= Vicente Nieto =

Spanish general

Vicente Nieto (1769 Aranjuez – 1810 Potosí) was a Spanish general, a royalist of the Spanish American wars of independence.

==Biography==
Vicente Nieto had a long military career in Spain, fighting in the French Revolutionary Wars. He was under the command of Antonio Ricardos, during the War of the Pyrenees, which ended with the Peace of Basel.

He moved to the Americas in 1795, to the Upper Peru. He helped Joaquín del Pino to take the rule of the Viceroyalty of the Río de la Plata, and managed the military of Buenos Aires up to the government of Rafael de Sobremonte. He was appointed then governor of Potosí, but did not take office.

He fought in the British invasions of the Río de la Plata under the command of Santiago de Liniers. He returned to Spain in 1808 because of the Peninsular War, and fought at the Battle of Medina de Rioseco. He returned to the Americas with the newly appointed viceroy Baltasar Hidalgo de Cisneros, being appointed military commander of Montevideo.

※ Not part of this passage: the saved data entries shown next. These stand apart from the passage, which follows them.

/-- CTXSAVE_CTXLOAD_COMPLETION (R329-R331): a misaligned CTXBASE, an empty slot and a team lost meanwhile
(R381) are recorded; else the operation goes on, and its completion is signalled when it is done. -/
def execCtxsaveCtxloadCompletion (id : Nat) (s : State) : Out :=
  match AMap.find? id s.contexts with
  | none => .next s
  | some o =>
    .next (if o.base.toNat % 256 ≠ 0 then s.endContext id o Cause.alignment
      else if o.load then s.loadStep id o
      else
        match o.team with
        | none => s.endContext id o Cause.taskRecordInvalid
        | some n =>
          if (AMap.find? n s.teams).isNone then s.endContext id o Cause.dataUncorrectable
          else s.saveStep id o n)

end Sys2Proof.Machine
end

When, during the May Revolution in May 1810, the independence of Buenos Aires was declared, and a rebel army marched against upper Peru, Nieto joined General José de Córdoba and Francisco de Paula Sanz, governor of Potosí. The campaign was short, but decisive. The rebels were at first defeated at Cotagaita on 27 October and at Tupiza on 29 October, but collected their forces, and at Suipacha on 7 November they gained a complete victory, the royalist governor and the two royalist generals being made prisoners. Soon all the provinces of upper Peru pronounced for independence, and in the next month, by order of Juan José Castelli, member of the junta gubernativa, the three Spanish chiefs were shot in Potosí.